The Atlanta Falcons continue to fortify their offensive line. They made a deal with the Los Angeles Rams to acquire a second, first round pick. They used that pick on offensive tackle Kaleb Mcgary.
The 2019 NFL Draft class supposedly contains the deepest crop of defensive linemen in years. Instead of picking from that surplus, the Atlanta Falcons chose to concentrate on solidifying their offensive line. After taking Boston College guard Chris Lindstrom with Pick number 14, the Atlanta Falcons traded back into the end of the first round to select Washington tackle Kaleb Mcgary. Atlanta sent their second and third round picks to the Rams, for pick number 31 in round one and a sixth round pick to compete the transaction.

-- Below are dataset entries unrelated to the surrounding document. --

-- ==== Sys2Proof/Laws/Kept/Det.lean ====
section
/-! SUPPORT. What the operations of Det may write: each keeps its footprint. -/

namespace Sys2Proof.Machine

variable {M : Nat} {s0 : State}

theorem kept_stepInc {s : State} {t : Tag} (hm : Within 0x10000000000000000000000000002 M) (h0 : Kept M s0 s) :
    Kept M s0 (State.stepInc s t) := by
  unfold State.stepInc
  refine kept_ite ?_ ?_
  · exact h0
  · refine Kept.addF (hm.bit 1 rfl) (reach_DET_STEP (hm.bit 112 rfl)) ?_
    exact h0

theorem kept_seedLock {s : State} {t : Tag} (hm : Within 0x20000000000000000000000000002 M) (h0 : Kept M s0 s) :
    Kept M s0 (State.seedLock s t) := by
  unfold State.seedLock
  refine kept_ite ?_ ?_
  · exact h0
  · refine Kept.setF (hm.bit 1 rfl) (reach_DET_TAG_CTL (hm.bit 113 rfl)) ?_
    exact h0

theorem kept_accResult {s : State} {core : ℕ} {op : ℕ} {result : ℕ} (hm : Within 0x7000000000000000010700100000000000000109a00040202 M) (h0 : Kept M s0 s) :
    Kept M s0 (State.accResult s core op result) := by
  unfold State.accResult
  extract_lets -underBinder +onlyGivenNames v20
  have h21 : Kept M s0 v20 := by
    unfold v20
    refine Kept.setF (hm.bit 1 rfl) (reach_DET_ACC_CMD (hm.bit 104 rfl)) ?_
    refine Kept.setF (hm.bit 1 rfl) (reach_DET_ACC_CMD (hm.bit 104 rfl)) ?_
    exact h0
  (clear_value v20; revert v20; refine Kept.seal ?_; intro v20 h21)
  extract_lets -underBinder +onlyGivenNames v22
  have h23 : Kept M s0 v22 := by
    unfold v22
    refine Kept.setF (hm.bit 1 rfl) (reach_DET_ACC_CMD (hm.bit 104 rfl)) ?_
    refine Kept.setF (hm.bit 1 rfl) (reach_DET_ACC_CMD (hm.bit 104 rfl)) ?_
    exact h21
  (clear_value v22; revert v22; refine Kept.seal ?_; intro v22 h23)
  refine kept_ite ?_ ?_
  · refine kept_ledger (hm.sub rfl) ?_
    exact h23
  · exact h23

theorem kept_accChecks {s : State} {core : ℕ} {op : ℕ} {needsAddr : Bool} {go : State → State} (hm : Within 0x7000000000000000010700100000000000000109a00040202 M) (h0 : Kept M s0 s) (h1 : ∀ c1_0, Kept M s0 c1_0 → Kept M s0 (go c1_0)) :
    Kept M s0 (State.accChecks s core op needsAddr go) := by
  unfold State.accChecks
  refine kept_ite ?_ ?_
  · refine kept_accResult (hm.sub rfl) ?_
    exact h0
  · refine kept_ite ?_ ?_
    · refine kept_accResult (hm.sub rfl) ?_
      exact h0
    · refine h1 _ ?_
      exact h0

theorem kept_accSave {s : State} {core : ℕ} (hm : Within 0x2000000000007008020207000000190700100000000000000109a101e027e M) (h0 : Kept M s0 s) :
    Kept M s0 (State.accSave s core) := by
  unfold State.accSave
  refine kept_accChecks (hm.sub rfl) ?_ ?_
  · exact h0
  · intro y20 h21
    extract_lets -underBinder +onlyGivenNames v22
    (clear_value v22; revert v22; refine Kept.seal ?_; intro v22)
    extract_lets -underBinder +onlyGivenNames v23
    (clear_value v23; revert v23; refine Kept.seal ?_; intro v23)
    extract_lets -underBinder +onlyGivenNames v24
    have h25 : Kept M s0 v24 := by
      unfold v24
      refine kept_writeRange (hm.sub rfl) ?_
      exact h21
    (clear_value v24; revert v24; refine Kept.seal ?_; intro v24 h25)
    refine kept_accResult (hm.sub rfl) ?_
    refine kept_forEach ?_ ?_
    · intro y26 y27 h28
      refine kept_poisonPool (hm.sub rfl) ?_
      exact h28
    · exact h25

theorem kept_accRestore {s : State} {core : ℕ} (hm : Within 0x700902020700c000191700100000000000000189a05de027e M) (h0 : Kept M s0 s) :
    Kept M s0 (State.accRestore s core) := by
  unfold State.accRestore
  refine kept_accChecks (hm.sub rfl) ?_ ?_
  · exact h0
  · intro y20 h21
    extract_lets -underBinder +onlyGivenNames v22
    (clear_value v22; revert v22; refine Kept.seal ?_; intro v22)
    extract_lets -underBinder +onlyGivenNames v23
    have h24 : KeptP M s0 v23 := by
      unfold v23
      refine kept_readAny (hm.sub rfl) ?_
      exact h21
    (clear_value v23; revert v23; refine Kept.seal ?_; intro v23 h24)
    refine kept_ite ?_ ?_
    · refine Kept.setF (hm.bit 1 rfl) (reach_DET_ACC_CMD (hm.bit 104 rfl)) ?_
      refine Kept.setF (hm.bit 1 rfl) (reach_DET_ACC_CMD (hm.bit 104 rfl)) ?_
      refine Kept.setF (hm.bit 1 rfl) (reach_DET_ACC_CMD (hm.bit 104 rfl)) ?_
      refine kept_readWaits (hm.sub rfl) ?_
      exact (KeptP.st h24)
    · extract_lets -underBinder +onlyGivenNames v25
      (clear_value v25; revert v25; refine Kept.seal ?_; intro v25)
      extract_lets -underBinder +onlyGivenNames v26
      (clear_value v26; revert v26; refine Kept.seal ?_; intro v26)
      extract_lets -underBinder +onlyGivenNames v27
      have h28 : Kept M s0 v27 := by
        unfold v27
        refine kept_forEach ?_ ?_
        · intro y29 y30 h31
          extract_lets -underBinder +onlyGivenNames v32
          (clear_value v32; revert v32; refine Kept.seal ?_; intro v32)
          refine kept_putExact (hm.sub rfl) ?_
          exact h31
        · exact (KeptP.st h24)
      (clear_value v27; revert v27; refine Kept.seal ?_; intro v27 h28)
      refine kept_accResult (hm.sub rfl) ?_
      exact h28

theorem kept_accClear {s : State} {core : ℕ} (hm : Within 0x7000000000000000010700100000000000000109a05040202 M) (h0 : Kept M s0 s) :
    Kept M s0 (State.accClear s core) := by
  unfold State.accClear
  refine kept_accChecks (hm.sub rfl) ?_ ?_
  · exact h0
  · intro y20 h21
    extract_lets -underBinder +onlyGivenNames v22
    have h23 : Kept M s0 v22 := by
      unfold v22
      refine Kept.in_exacts (hm.bit 26 rfl) ?_ (Sparse.wf_clear)
      exact h21
    (clear_value v22; revert v22; refine Kept.seal ?_; intro v22 h23)
    refine kept_accResult (hm.sub rfl) ?_
    refine kept_setCore (hm.sub rfl) ?_
    exact h23

theorem kept_restoreEnd {s : State} {x : SlotRestore} {code : ℕ} (hm : Within 0x7000000000000400010700200000000000000109a00040202 M) (h0 : Kept M s0 s) :
    Kept M s0 (State.restoreEnd s x code) := by
  unfold State.restoreEnd
  extract_lets -underBinder +onlyGivenNames v20
  have h21 : Kept M s0 v20 := by
    unfold v20
    refine Kept.setF (hm.bit 1 rfl) (reach_DET_SLOT_RESTORE (hm.bit 105 rfl)) ?_
    refine Kept.setF (hm.bit 1 rfl) (reach_DET_SLOT_RESTORE (hm.bit 105 rfl)) ?_
    exact h0
  (clear_value v20; revert v20; refine Kept.seal ?_; intro v20 h21)
  extract_lets -underBinder +onlyGivenNames v22
  have h23 : Kept M s0 v22 := by
    unfold v22
    refine Kept.setF (hm.bit 1 rfl) (reach_DET_SLOT_RESTORE (hm.bit 105 rfl)) ?_
    refine Kept.setF (hm.bit 1 rfl) (reach_DET_SLOT_RESTORE (hm.bit 105 rfl)) ?_
    exact h21
  (clear_value v22; revert v22; refine Kept.seal ?_; intro v22 h23)
  extract_lets -underBinder +onlyGivenNames v24
  have h25 : Kept M s0 v24 := by
    unfold v24
    refine Kept.setF (hm.bit 1 rfl) (reach_DET_SLOT_RESTORE (hm.bit 105 rfl)) ?_
    refine Kept.setF (hm.bit 1 rfl) (reach_DET_SLOT_RESTORE (hm.bit 105 rfl)) ?_
    exact h23
  (clear_value v24; revert v24; refine Kept.seal ?_; intro v24 h25)
  extract_lets -underBinder +onlyGivenNames v26
  have h27 : Kept M s0 v26 := by
    unfold v26
    refine Kept.setF (hm.bit 1 rfl) (reach_DET_SLOT_RESTORE (hm.bit 105 rfl)) ?_
    refine Kept.setF (hm.bit 1 rfl) (reach_DET_SLOT_RESTORE (hm.bit 105 rfl)) ?_
    exact h25
  (clear_value v26; revert v26; refine Kept.seal ?_; intro v26 h27)
  refine kept_ite ?_ ?_
  · exact h27
  · refine kept_ledger (hm.sub rfl) ?_
    refine Kept.setF (hm.bit 1 rfl) (reach_MNT_STATUS (hm.bit 142 rfl)) ?_
    exact h27

theorem kept_slotRestore {s : State} {x : SlotRestore} (hm : Within 0x7000000000180400010700200000000000000109a00040202 M) (h0 : Kept M s0 s) :
    Kept M s0 (State.slotRestore s x) := by
  unfold State.slotRestore
  extract_lets -underBinder +onlyGivenNames v20
  (clear_value v20; revert v20; refine Kept.seal ?_; intro v20)
  refine kept_ite ?_ ?_
  · refine kept_restoreEnd (hm.sub rfl) ?_
    exact h0
  · refine kept_ite ?_ ?_
    · refine kept_restoreEnd (hm.sub rfl) ?_
      exact h0
    · refine kept_ite ?_ ?_
      · refine kept_restoreEnd (hm.sub rfl) ?_
        exact h0
      · extract_lets -underBinder +onlyGivenNames v21
        have h22 : Kept M s0 v21 := by
          unfold v21
          refine kept_setTables (hm.sub rfl) ?_
          exact h0
        (clear_value v21; revert v21; refine Kept.seal ?_; intro v21 h22)
        extract_lets -underBinder +onlyGivenNames v23
        have h24 : Kept M s0 v23 := by
          unfold v23
          refine Kept.setF (hm.bit 1 rfl) (reach_MNT_SLOT_INFO (hm.bit 151 rfl)) ?_
          refine Kept.setF (hm.bit 1 rfl) (reach_MNT_SLOT_INFO (hm.bit 151 rfl)) ?_
          exact h22
        (clear_value v23; revert v23; refine Kept.seal ?_; intro v23 h24)
        extract_lets -underBinder +onlyGivenNames v25
        have h26 : Kept M s0 v25 := by
          unfold v25
          refine Kept.setF (hm.bit 1 rfl) (reach_MNT_SLOT_INFO (hm.bit 151 rfl)) ?_
          refine Kept.setF (hm.bit 1 rfl) (reach_MNT_SLOT_INFO (hm.bit 151 rfl)) ?_
          exact h24
        (clear_value v25; revert v25; refine Kept.seal ?_; intro v25 h26)
        extract_lets -underBinder +onlyGivenNames v27
        have h28 : Kept M s0 v27 := by
          unfold v27
          refine Kept.setF (hm.bit 1 rfl) (reach_MNT_SLOT_INFO (hm.bit 151 rfl)) ?_
          exact h26
        (clear_value v27; revert v27; refine Kept.seal ?_; intro v27 h28)
        refine kept_restoreEnd (hm.sub rfl) ?_
        refine Kept.setF (hm.bit 1 rfl) (reach_MNT_SLOT_INFO (hm.bit 151 rfl)) ?_
        exact h28

theorem kept_setClocks {s : State} {d : ℕ} {e : ℕ} {f : ℕ} (hm : Within 0x2000000000400000002 M) (h0 : Kept M s0 s) :
    Kept M s0 (State.setClocks s d e f) := by
  unfold State.setClocks
  extract_lets -underBinder +onlyGivenNames v20
  (clear_value v20; revert v20; refine Kept.seal ?_; intro v20)
  extract_lets -underBinder +onlyGivenNames v21
  (clear_value v21; revert v21; refine Kept.seal ?_; intro v21)
  extract_lets -underBinder +onlyGivenNames v22
  have h23 : Kept M s0 v22 := by
    unfold v22
    refine Kept.in_clocks (hm.bit 34 rfl) ?_
    exact h0
  (clear_value v22; revert v22; refine Kept.seal ?_; intro v22 h23)
  refine Kept.setF (hm.bit 1 rfl) (reach_AO_CLK (hm.bit 73 rfl)) ?_
  refine Kept.setF (hm.bit 1 rfl) (reach_AO_CLK (hm.bit 73 rfl)) ?_
  exact h23

theorem kept_clockRepin {s : State} {d : ℕ} (hm : Within 0x2000000000400000002 M) (h0 : Kept M s0 s) :
    Kept M s0 (State.clockRepin s d) := by
  unfold State.clockRepin
  refine kept_ite ?_ ?_
  · exact h0
  · extract_lets -underBinder +onlyGivenNames v20
    (clear_value v20; revert v20; refine Kept.seal ?_; intro v20)
    extract_lets -underBinder +onlyGivenNames v21
    (clear_value v21; revert v21; refine Kept.seal ?_; intro v21)
    extract_lets -underBinder +onlyGivenNames v22
    have h23 : Kept M s0 v22 := by
      unfold v22
      refine Kept.in_clocks (hm.bit 34 rfl) ?_
      exact h0
    (clear_value v22; revert v22; refine Kept.seal ?_; intro v22 h23)
    refine kept_setClocks (hm.sub rfl) ?_
    exact h23

theorem kept_execStepInc {t : Tag} {s : State} (hm : Within 0x10000000000000000000000000002 M) (h0 : Kept M s0 s) :
    KeptE M s0 (execStepInc t s) := by
  unfold execStepInc
  refine kepte_next ?_
  refine kept_stepInc (hm.sub rfl) ?_
  exact h0

theorem kept_execSeedLock {t : Tag} {s : State} (hm : Within 0x20000000000000000000000000002 M) (h0 : Kept M s0 s) :
    KeptE M s0 (execSeedLock t s) := by
  unfold execSeedLock
  refine kepte_next ?_
  refine kept_seedLock (hm.sub rfl) ?_
  exact h0

theorem kept_execAccSave {core : Fin 16} {s : State} (hm : Within 0x2000000000007008020207000000190700100000000000000109a101e027e M) (h0 : Kept M s0 s) :
    KeptE M s0 (execAccSave core s) := by
  unfold execAccSave
  refine kepte_next ?_
  refine kept_accSave (hm.sub rfl) ?_
  exact h0

theorem kept_execAccRestore {core : Fin 16} {s : State} (hm : Within 0x700902020700c000191700100000000000000189a05de027e M) (h0 : Kept M s0 s) :
    KeptE M s0 (execAccRestore core s) := by
  unfold execAccRestore
  refine kepte_next ?_
  refine kept_accRestore (hm.sub rfl) ?_
  exact h0

theorem kept_execAccClear {core : Fin 16} {s : State} (hm : Within 0x7000000000000000010700100000000000000109a05040202 M) (h0 : Kept M s0 s) :
    KeptE M s0 (execAccClear core s) := by
  unfold execAccClear
  refine kepte_next ?_
  refine kept_accClear (hm.sub rfl) ?_
  exact h0

theorem kept_execDetSlotRestore {x : SlotRestore} {s : State} (hm : Within 0x7000000000180400010700200000000000000109a00040202 M) (h0 : Kept M s0 s) :
    KeptE M s0 (execDetSlotRestore x s) := by
  unfold execDetSlotRestore
  refine kepte_next ?_
  refine kept_slotRestore (hm.sub rfl) ?_
  exact h0

theorem kept_execClockRepin {d : Fin 2} {s : State} (hm : Within 0x2000000000400000002 M) (h0 : Kept M s0 s) :
    KeptE M s0 (execClockRepin d s) := by
  unfold execClockRepin
  refine kepte_next ?_
  refine kept_clockRepin (hm.sub rfl) ?_
  exact h0

end Sys2Proof.Machine
end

Kaleb Mcgary played his NCAA football at the University of Washington. The 6’7 317 pound offensive tackle is a right tackle by trade. After red-shirting as a true freshman, he started half of his team’s games at right tackle the following season. Mcgary started every game for the Huskies for the final three years of his NCAA career. He was rewarded for his play by being named to the All Pac 10 First Team, as both a junior and senior. He was awarded The Morris Trophy, an award given to the offensive lineman that the players vote as the best.
Pro Football Focus ranked Kaleb Mcgary as their tenth best offensive tackle in the 2019 draft class, but he was the fourth tackle taken in round one. PFF awarded Kaleb Mcgary with an overall grade of 78.8. He was solid as a pass blocker earning a career high grade of 80.6. As run blocker he was decent, grading 75.6. Kaleb Mcgary’s run blocking success rate of 90.8 percent, ranked number 54 in the nation. He pass blocking efficiency rate of 98.0 was number 32 among his peers.
Kaleb Mcgary is a physical player. He is known for having a nasty streak and irritates his opponents by playing to the echo of the whistle. Mcgary posses great lower body strength that helps him be a good drive blocker and hold up well against the bull rush. He also is decent as an open field blocker. He delivers a forceful blow to stun defenders at the snap.
The main drawback with Kaleb Mcgary is he does not possess quick feet. This has caused him to sometimes struggle against speed rushers. He does not have elite length. That combined with his height, could present leverage issues. Mcgary needs to improve his lateral quickness. He also needs to add strength, as evidenced by his 23 reps at the combine bench press event. Kaleb gets off-balance at times and will reach. The nine penalties he was called for last season is a cause for concern. Mcgary was diagnosed with a heart arrhythmia in his youth, but was cleared to play in high school and college. He did not miss a game in college for the heart issue or any other reason.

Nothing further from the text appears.